Karma Builder: Today's Karmic Workout – Wear The Fear Of Your Enemy

Karmic Muscle Group: Empathy & Awareness
Today's Exercise: Wear The Fear Of Your Enemy

[Preparatory Note:  for this exercise you are going to have to dig deep.  You will need to identify a person or group that you fundamentally dislike.   It does not matter who they are, but they need to represent the "opposite" of who you know yourself to be.   In this heated political season, finding an enemy will be the easy part of this workout.  The hard part is going to be doing the exercise with at least some measure of objectivity.]

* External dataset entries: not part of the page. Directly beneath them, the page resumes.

/-- A part within one page as an engine reads it: its bytes and their poison; w is the bytes of an element (R296). -/
def engReadPart (s : State) (t : Nat) (tk : Task) (mem : Member) (x : Stream) (va n w : Nat) : Acc (List (Byte × Bool)) :=
  match s.engTranslate tk mem x va with
  | (none, m1, s1) => ⟨.error ⟨s.missCause tk.ptroot va, BitVec.ofNat 64 va, 0⟩, m1, s1⟩
  | (some l, m1, s1) =>
    let pa := l.pa va
    if !l.r then ⟨.error ⟨cProtection, BitVec.ofNat 64 va, 0⟩, m1, s1⟩
    else if s1.outsideRule t tk l pa then ⟨.ok (List.replicate n (0, true)), m1, s1⟩
    else if !s1.rangeOk pa n then ⟨.error ⟨cMemory, BitVec.ofNat 64 va, 0⟩, m1, s1.noteRead pa n⟩
    else if s1.racy t tk m1 l pa then
      let f := (s1.noteRead pa n).racyBytes tk.began pa n w
      ⟨.ok (f.1.map fun b => (b, true)), m1, f.2⟩
    else
      let r := (s1.noteRead pa n).weakBytes t m1 pa n w
      ⟨.ok (r.1.map fun b => (b, false)), r.2.1, r.2.2⟩

/-- Parts read in order; the first failure ends the read. -/
def engReadParts (t : Nat) (tk : Task) (x : Stream) (w : Nat) : List (Nat × Nat) → State → Member → Acc (List (Byte × Bool))
  | [], s, mem => ⟨.ok [], mem, s⟩
  | (va, n) :: r, s, mem =>
    match engReadPart s t tk mem x va n w with
    | ⟨.error e, m1, s1⟩ => ⟨.error e, m1, s1⟩
    | ⟨.ok b, m1, s1⟩ =>
      match engReadParts t tk x w r s1 m1 with
      | ⟨.error e, m2, s2⟩ => ⟨.error e, m2, s2⟩
      | ⟨.ok c, m2, s2⟩ => ⟨.ok (b ++ c), m2, s2⟩

/-- n bytes from an address as an engine command of stream x reads them, in elements of w bytes. [DEDUCED, log 54] -/
def engRead (s : State) (t : Nat) (tk : Task) (mem : Member) (x : Stream) (va n w : Nat) : Acc (List (Byte × Bool)) :=
  engReadParts t tk x w (parts 4096 va n) s mem

/-! ## Memory writes by an engine (R235, R243, R295, R355, R364) -/

/-- What a piece of a command comes to: done, a failure that holds it at its mark, a wait for room in the side log, or a precise
fault. -/
inductive UnitEnd where
  | ok
  | hold (t : Trap)
  | full
  | fault (t : Trap)
  deriving DecidableEq, Repr

/-- A piece of a command with what it left. -/
structure UnitRes where
  res : UnitEnd
  st : State
  mem : Member
  cmd : Cmd

/-- A command of one piece after it: at its end, or at the mark where the piece left it. -/
def UnitRes.whole (u : UnitRes) (c : Cmd) : UnitRes :=
  match u.res with
  | .ok => { u with cmd := { c with mark := 1 } }
  | _ => u

/-- Runs of bytes to be written: offset and bytes, nothing for those that are not written. -/
def runs : Nat → List (Option Byte) → List (Nat × List Byte)
  | _, [] => []
  | i, none :: r => runs (i + 1) r
  | i, some b :: r =>
    match runs (i + 1) r with
    | (j, bs) :: t => if j = i + 1 then (i, b :: bs) :: t else (i, [b]) :: (j, bs) :: t
    | [] => [(i, [b])]

/-- Runs written from a physical address. -/
def State.writeRuns (s : State) (pa : Nat) (rs : List (Nat × List Byte)) : State :=
  rs.foldl (fun st r => st.wrDev (pa + r.1) r.2) s

/-- Bytes of a line with their offsets laid over the bytes of an entry. -/
def mergeBytes (old new : List (Nat × Byte)) : List (Nat × Byte) := (old.filter fun o => !(new.any fun n => n.1 == o.1)) ++ new

/-- The bytes of a part by their offset in the line. -/
def lineBytes (va : Nat) (bs : List (Option Byte)) : List (Nat × Byte) :=
  (List.range bs.length).filterMap fun i => ((bs[i]?).join).map fun b => (va % 128 + i, b)

/-- The side-log entry of a command for a line. -/
def State.ownEntry (s : State) (t m : Nat) (c : Cmd) (va : Nat) : Bool :=
  s.slog.any fun e => e.task == t && e.member == m && e.cmd == some c.seq && e.va == va / 128 * 128

/-- A part of a line whose page has no valid translation enters the side log, merged with the command's bytes of that line, with
one record per command and page (R235). -/
def logPart (s : State) (t m : Nat) (tk : Task) (mem : Member) (c : Cmd) (atCommit : Bool) (va : Nat) (bs : List (Option Byte))
    (act : LogAct := .write) : UnitRes :=
  let page := va / 4096
  let rec? := if c.pages.contains page then s
    else s.recordFault t (c.info mem ⟨cTranslation, BitVec.ofNat 64 va, 0⟩ 2 (if atCommit then 12 else c.unit) 0)
  let c1 := if c.pages.contains page then c else { c with pages := c.pages ++ [page] }
  if s.ownEntry t m c va then
    ⟨.ok, { rec? with slog := rec?.slog.map fun e =>
        if e.task == t && e.member == m && e.cmd == some c.seq && e.va == va / 128 * 128 then
          { e with bytes := mergeBytes e.bytes (lineBytes va bs) } else e }, mem, c1⟩
  else if !s.logRoom mem.core then ⟨.full, s, mem, c⟩
  else
    ⟨.ok, rec?.addLog { id := 0, core := mem.core, ctx := tk.ctx, task := t, member := m, va := va / 128 * 128
                        bytes := lineBytes va bs, act := act, cmd := some c.seq, so := 0, units := 0 }, mem, c1⟩

/-- A failed permission or ownership check of an engine write at an address: the command holds, or at a commit the bytes are dropped,
with one logged record per line (R235, R243). Lines stand beside the pages a command has reported, from 2^57 on. -/
def denied (s : State) (t : Nat) (mem : Member) (c : Cmd) (atCommit : Bool) (va : Nat) (e : Trap) : UnitRes :=
  let key := 2 ^ 57 + va / 128
  if !atCommit then ⟨.hold e, s, mem, c⟩
  else if c.pages.contains key then ⟨.ok, s, mem, c⟩
  else ⟨.ok, s.recordFault t (c.info mem e 2 12 0), mem, { c with pages := c.pages ++ [key] }⟩

/-- A write of an engine command to launch ports that enqueues nothing: BAD counts once for each port the command touches (R397). Ports
stand beside the pages a command has reported, from 2^58 on. [DEDUCED, log 38] -/
def badPorts (s : State) (mem : Member) (c : Cmd) (pa n : Nat) : UnitRes :=
  let ports := ((List.range ((pa + n - 1) / 64 + 1 - pa / 64)).map fun i => 2 ^ 58 + pa / 64 + i).filter fun k => !c.pages.contains k
  ⟨.ok, ports.foldl (fun st k => st.countPorts (64 * (k - 2 ^ 58)) 1) s, mem, { c with pages := c.pages ++ ports }⟩

/-- A part of a line written by an engine command. While an earlier part of the line waits in the side log, a later one joins it there, so that
the command's writes to a byte stay in order (R233, R235). An address that cannot be written holds the command (R385). [DEDUCED, log 40] -/
def engWritePart (s : State) (t m : Nat) (tk : Task) (mem : Member) (c : Cmd) (atCommit : Bool) (va : Nat)
    (bs : List (Option Byte)) : UnitRes :=
  if bs.all (·.isNone) then ⟨.ok, s, mem, c⟩
  else if s.ownEntry t m c va then logPart s t m tk mem c atCommit va bs
  else
    match s.engTranslate tk mem c.stream va with
    | (none, m1, s1) =>
      if s.missCause tk.ptroot va = cMemory then ⟨.hold ⟨cMemory, BitVec.ofNat 64 va, 0⟩, s1, m1, c⟩
      else logPart s1 t m tk m1 c atCommit va bs
    | (some l, m1, s1) =>
      let pa := l.pa va
      if !l.w then denied s1 t m1 c atCommit va ⟨cProtection, BitVec.ofNat 64 va, 0⟩
      else if inPorts pa then badPorts s1 m1 c pa bs.length
      else if !s1.canWrite pa bs.length then ⟨.hold ⟨cMemory, BitVec.ofNat 64 va, 0⟩, s1, m1, c⟩
      else
        match (if l.owned pa then s1.takeOwn ⟨t, m1.rank⟩ pa else some s1) with
        | none => denied (s1.splitOwn pa) t m1 c atCommit va ⟨cSharing, BitVec.ofNat 64 va, 0⟩
        | some s2 => ⟨.ok, (s2.writeRuns pa (runs 0 bs)).writtenBy s2 t m1.rank false, m1, c⟩

/-- The parts of a write in order: the first that fails ends it. -/
def engWriteParts (t m : Nat) (tk : Task) (atCommit : Bool) : List (Nat × List (Option Byte)) → State → Member → Cmd → UnitRes
  | [], s, mem, c => ⟨.ok, s, mem, c⟩
  | (va, bs) :: r, s, mem, c =>
    let p := engWritePart s t m tk mem c atCommit va bs
    match p.res with
    | .ok => engWriteParts t m tk atCommit r p.st p.mem p.cmd
    | _ => p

On a piece of paper write the name of the person or group that you oppose on a fundamental level.
Establish your meditative breathing with long inhales and equally long exhales for at least 2 minutes.  Do not think about the enemy that you have written on the paper.  If they come to mind, let them slip out of your mind like a floating cloud.
Without engaging your opinion of the enemy indicated on the paper, make a list of what this person or group is afraid of.  Avoid being cynical about these fears.  Try to identify what makes  your  enemy afraid as objectively as you can.
Without engaging in your opinion of the enemy indicated on the paper, make a list of what makes this person or group sad.  Avoid being cynical.  Try to envision them being sad.
Clear you mind and breathe for at least a full minute.
In you mind step into the fear and sadness of your enemy taking on the point of view that causes this fear and sadness.  Try to visualize a scene that they see in their mind(s) that scares them and makes them sad.  Continually, bring your mind to this fear and sadness for at least 2 minutes.
Clear you mind and breathe for at least 2 minutes letting go of the fear and sadness that you have assumed.  

 

Training Note:
We fight because we are afraid.  We take positions to avoid sadness.   The more fear and sadness we feel, the more rigorous we are in our cause.  When we look at the immense amount of turmoil and struggle going on in our world as factions fight each other politically and sometimes physically, we do not see the motives of our enemies.  We only see threat to our own values and opinions.  This narrow point of view only serves to make conflict more entrenched because if all you see is threat, then all there is to do is fight.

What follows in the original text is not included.